_What the task asks_
Copy word for word the lines from the start of the records through the line that contains "def s1 : Derived", both included.

_Recorded data_
-- ==== Sys2Proof/Tests/Slice0.lean ====
section
/-! SUPPORT. Tests on fixed values, and one witness for every statement that has hypotheses. Expected values come from
spec/95_test_vectors.md (the vector's name stands in the docstring) or from the rule cited. -/

namespace Sys2Proof.Tests

set_option Elab.async false

open Sys2Proof.Machine

/-- What `f` shows of the next state, if there is one. -/
def after {α : Type} (f : State → α) : Host.Outcome State Fault Refusal → Option α
  | .next s => some (f s)
  | .fault _ => none
  | .refused _ => none

/-- Reset, with an operand latched for a BUSY command. -/
def busyWith (w arg : Word) : State := { State.reset with pending := ⟨w, arg⟩, busy := true }

/-- The synthetic record S1 (95_test_vectors.md section 2.4). -/
def s1 : Derived :=
  { S_dAPF1 := 2, S_dAPF2 := 3, g_vIIR := 0x3F000000, g_vCOMB1 := 0x3F000000, g_vCOMB2 := 0x3E800000, g_vCOMB3 := 0,
    g_vCOMB4 := 0, g_vWALL := 0x3E800000, g_vAPF1 := 0x3F000000, g_vAPF2 := 0x3F000000, S_mLSAME := 1,
    S_mRSAME := 33, S_mLCOMB1 := 1, S_mRCOMB1 := 33, S_mLCOMB2 := 5, S_mRCOMB2 := 37, S_dLSAME := 58, S_dRSAME := 26,
    S_mLDIFF := 5, S_mRDIFF := 37, S_mLCOMB3 := 0, S_mRCOMB3 := 0, S_mLCOMB4 := 0, S_mRCOMB4 := 0, S_dLDIFF := 62,
    S_dRDIFF := 30, S_mLAPF1 := 12, S_mRAPF1 := 44, S_mLAPF2 := 20, S_mRAPF2 := 52, g_vLIN := 0x3F000000,
    g_vRIN := 0x3F000000 }

/-- The start state of the kernel vectors: S1, a buffer of 64 zero words, WET 1.0, DRY +0.0, MASTER 1.0. -/
def small : State :=
  { State.reset with
    delay := ⟨[], []⟩, derived := s1, ready := true, buflen := 64, rate := 0x46AC4400, wet := 0x3F800000, dry := 0 }

/-- `small` in the mono path. -/
def smallMono : State := { small with mono := true }

/-- `small` with the four cross-side offsets at 0 (vectors KN5, KN6). -/
def smallShared : State :=
  { small with derived := { s1 with S_mLDIFF := 0, S_mRDIFF := 0, S_dLDIFF := 0, S_dRDIFF := 0 } }

/-- A silent record in a buffer of 64 zero words. -/
def smallSilent : State := { small with derived := Derived.zero }

/-- Reset, with the gains of R192 (2). -/
def plainMix : State := State.reset

/-- Reset, with the reset input asserted. -/
def underReset : State := { State.reset with resetLine := true }

/-! ### Ill-formed commands -/

theorem test_wellFormed_setPreset : (Instr.setPreset 256).wellFormed = false ∧ (Instr.setPreset 255).wellFormed := by
  decide
theorem test_wellFormed_setCrush : (Instr.setCrush 256).wellFormed = false ∧ (Instr.setCrush 255).wellFormed := by
  decide
theorem test_wellFormed_setChannels :
    (Instr.setChannels 256).wellFormed = false ∧ (Instr.setChannels 255).wellFormed := by decide
theorem test_wellFormed_process : (Instr.process 65536).wellFormed = false ∧ (Instr.process 65535).wellFormed := by
  decide

/-! ### Decoding words written out from R101 and R103: N16, IMM8, OPC -/

theorem test_decode_nop : (decode (0x0000#16 ++ 0x00#8 ++ 0x00#8)).toOption = some .nop := by decide
theorem test_decode_init : (decode (0x0000#16 ++ 0x00#8 ++ 0x01#8)).toOption = some .init := by decide
theorem test_decode_setPreset : (decode (0x0000#16 ++ 0x0C#8 ++ 0x02#8)).toOption = some (.setPreset 12) := by decide
theorem test_decode_setWet : (decode (0x0000#16 ++ 0x00#8 ++ 0x03#8)).toOption = some .setWet := by decide
theorem test_decode_setDry : (decode (0x0000#16 ++ 0x00#8 ++ 0x04#8)).toOption = some .setDry := by decide
theorem test_decode_setMaster : (decode (0x0000#16 ++ 0x00#8 ++ 0x05#8)).toOption = some .setMaster := by decide
theorem test_decode_setCrush : (decode (0x0000#16 ++ 0x07#8 ++ 0x06#8)).toOption = some (.setCrush 7) := by decide
theorem test_decode_setChannels :
    (decode (0x0000#16 ++ 0x02#8 ++ 0x07#8)).toOption = some (.setChannels 2) := by decide
/-- EN14. -/
theorem test_decode_process : (decode (0x2001#16 ++ 0x00#8 ++ 0x08#8)).toOption = some (.process 8193) := by decide
/-- EN16: fields a command does not use are ignored. -/
theorem test_decode_ignored_fields : (decode 0xFFFF0001).toOption = some .init := by decide
/-- EN15, and the largest opcode. -/
theorem test_decode_reserved : (decode 0x00000009).toOption = none ∧ (decode 0x000000FF).toOption = none := by decide
/-- The encoder on the words of R109. -/
theorem test_encode : encode (.setPreset 9) = 0x00000902 ∧ encode (.process 4096) = 0x10000008 := by decide
/-- The host's two entry points, on the word of PROCESS 4. -/
theorem test_table_word :
    decodeTableWord 32 0x00040008 = some (.process 4) ∧
      after State.statusWord (step (State.reset.withFetchWord 32 0x00040008)) = some 0x3A := by decide +kernel

/-! ### Commands -/

/-- CT1. -/
theorem test_nop : after State.statusWord (exec .nop State.reset) = some 0x02 := by decide +kernel
/-- CT2, CT7: the registers an accepted rate sets. -/
theorem test_init_accepts :
    after (fun s => (s.statusWord, s.rate, s.buflen, s.cursor)) (exec .init (busyWith 1 0x473B8000)) =
        some (0x06, 0x473B8000, 131072, 0) ∧
      after (fun s => (s.statusWord, s.buflen)) (exec .init (busyWith 1 0x00000001)) = some (0x06, 1) := by
  decide +kernel
/-- CT4, CT5: the rates INIT rejects. -/
theorem test_init_rejects :
    after (fun s => (s.statusWord, s.buflen)) (exec .init (busyWith 1 0x7FC00000)) = some (0x5A, 0) ∧
      after (fun s => (s.statusWord, s.buflen)) (exec .init (busyWith 1 0x48927C00)) = some (0x6A, 0) := by
  decide +kernel
/-- CT8: before INIT the index alone. -/
theorem test_setPreset : after (fun s => (s.statusWord, s.preset)) (exec (.setPreset 4) State.reset) = some (0x02, 4) := by
  decide +kernel
/-- CT9: an index above 9 is ignored, without an error. -/
theorem test_setPreset_ignored :
    after (fun s => (s.statusWord, s.preset)) (exec (.setPreset 12) State.reset) = some (0x02, 0) := by decide +kernel
/-- CT15: the pattern is kept. -/
theorem test_setWet : after State.wet (exec .setWet (busyWith 3 0x7FC00001)) = some 0x7FC00001 := by decide +kernel
/-- CT13. -/
theorem test_setDry : after State.dry (exec .setDry (busyWith 4 0xBF800000)) = some 0xBF800000 := by decide +kernel
/-- CT14. -/
theorem test_setMaster : after State.master (exec .setMaster (busyWith 5 0x40000000)) = some 0x40000000 := by
  decide +kernel
/-- EN9: 7 is stored as 3. -/
theorem test_setCrush : after State.crush (exec (.setCrush 7) State.reset) = some 3 := by decide +kernel
/-- X10, EN11: a count of 1 is mono, 0 and 2 are stereo. -/
theorem test_setChannels :
    after State.mono (exec (.setChannels 1) State.reset) = some true ∧
      after State.mono (exec (.setChannels 0) smallMono) = some false ∧
      after State.mono (exec (.setChannels 2) smallMono) = some false := by decide +kernel
/-- Z1, Z6: the errors of PROCESS. -/
theorem test_process_errors :
    after State.statusWord (exec (.process 0) State.reset) = some 0x3A ∧
      after State.statusWord (exec (.process 8193) small) = some 0x4E := by decide +kernel
/-- One sample through PROCESS in mono: KN1 n0's left output in both channels. -/
theorem test_process_mono :
    after (fun s => (s.statusWord, s.cursor, s.sample .left 0, s.sample .right 0))
        (exec (.process 1) (smallMono.setSample .left 0 0x3F800000)) = some (0x06, 1, 0x3D400000, 0x3D400000) := by
  decide +kernel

_Exercise solution_
-- ==== Sys2Proof/Tests/Slice0.lean ====
section
/-! SUPPORT. Tests on fixed values, and one witness for every statement that has hypotheses. Expected values come from
spec/95_test_vectors.md (the vector's name stands in the docstring) or from the rule cited. -/

namespace Sys2Proof.Tests

set_option Elab.async false

open Sys2Proof.Machine

/-- What `f` shows of the next state, if there is one. -/
def after {α : Type} (f : State → α) : Host.Outcome State Fault Refusal → Option α
  | .next s => some (f s)
  | .fault _ => none
  | .refused _ => none

/-- Reset, with an operand latched for a BUSY command. -/
def busyWith (w arg : Word) : State := { State.reset with pending := ⟨w, arg⟩, busy := true }

/-- The synthetic record S1 (95_test_vectors.md section 2.4). -/
def s1 : Derived :=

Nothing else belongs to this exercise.